Producer and director J.J. Abrams
Photograph by Brendan McDermid — Reuters
By Tom Huddleston Jr.
December 14, 2015

Call it opening night jitters.

J.J. Abrams—the director of the year’s most highly-anticipated movie, Star Wars: The Force Awakens—is understandably worried that the movie may fall short of what have become massive expectations. The sequel, which premieres in Los Angeles tonight before opening nationwide later this week, is projected by industry analysts to make anywhere from $1.5 billion to $2 billion in global box office.

Those totals would make the film one of the highest-grossing movies of all time, but coming up short would still make it a very high-grossing disappointment. Steven Spielberg—no stranger to blockbuster films himself as well as a friend and mentor to Abrams—told CBS’ (CBS) 60 Minutes recently that Abrams is “terrified” that The Force Awakens could fail to live up to those expectations.

Of course, it comes as no surprise that Abrams—a well-known Star Wars super-fan—would be nervous about the new film’s box office performance. “There are moments of just abject terror,” Abrams told 60 Minutes.

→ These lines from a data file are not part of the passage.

-- ==== Sys2Proof/WellFormed.lean ====
section
/-! DEFINITION. Which instruction terms some word of the hardware stands for. The operand types leave two checks: the
words 0x00E0 and 0x00EE are CLS and RET, never SYS (30_encoding.md rules R74, R75). -/

namespace Sys2Proof

/-- `true` when some word decodes to the term: every term but SYS of the two full-word literals (R74, R79). -/
def Instr.wellFormed : Instr → Bool
  | .sys nnn => nnn != 0x0E0#12 && nnn != 0x0EE#12
  | .cls | .ret | .jp _ | .call _ | .seB _ _ | .sneB _ _ | .seR _ _ | .ldB _ _ | .addB _ _ | .ldR _ _ | .orR _ _
  | .andR _ _ | .xorR _ _ | .addR _ _ | .sub _ _ | .shr _ _ | .subn _ _ | .shl _ _ | .sneR _ _ | .ldI _ | .jpV0 _
  | .rnd _ _ | .drw _ _ _ | .skp _ | .sknp _ | .ldVDt _ | .ldK _ | .ldDt _ | .ldSt _ | .addI _ | .ldF _ | .ldBcd _
  | .stRegs _ | .ldRegs _ => true

end Sys2Proof
end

The Force Awakens is still likely to be the highest-grossing Star Wars film ever, based on actual ticket sales only. But, the film would actually have to make more than $2 billion to top the original 1977 film’s inflation-adjusted box office haul of $2.016 billion, according to research firm Rentrak. (For what it’s worth, the highest-grossing film of Abrams’ career so far is 2013’s Star Trek Into Darkness, another sci-fi franchise sequel that pulled in $467 million globally.)

Adding to the pressure that any lifelong Star Wars fan would feel when tasked with moving the franchise forward is the fact that Walt Disney (DIS) paid $4 billion for franchise-owner Lucasfilm just three years ago and hand-picked the 49-year-old Abrams to take over directing duties from Star Wars creator George Lucas, who continues to serve in an advisory role.

Disney invested a lot of money in Star Wars with the expectation that the franchise would return that investment many times over. After The Force Awakens, Disney has at least four more sequels and spin-offs planned for the next several years—all of which could bring in more than $5 billion total, at least—while the related merchandise, which includes toys and other products, is expected to result in roughly $5 billion in sales in 2016 alone.

The franchise is a giant business and a box office flop for the first Star Wars released under the Disney umbrella could have a domino effect that would weigh on sales of related products and hurting the overall return on investment for the “Mouse House.” In other words, Abrams will have more than just irate fanboys on his back if Star Wars: The Force Awakens turns out to be a disappointment, so it’s no wonder the director is feeling the pressure.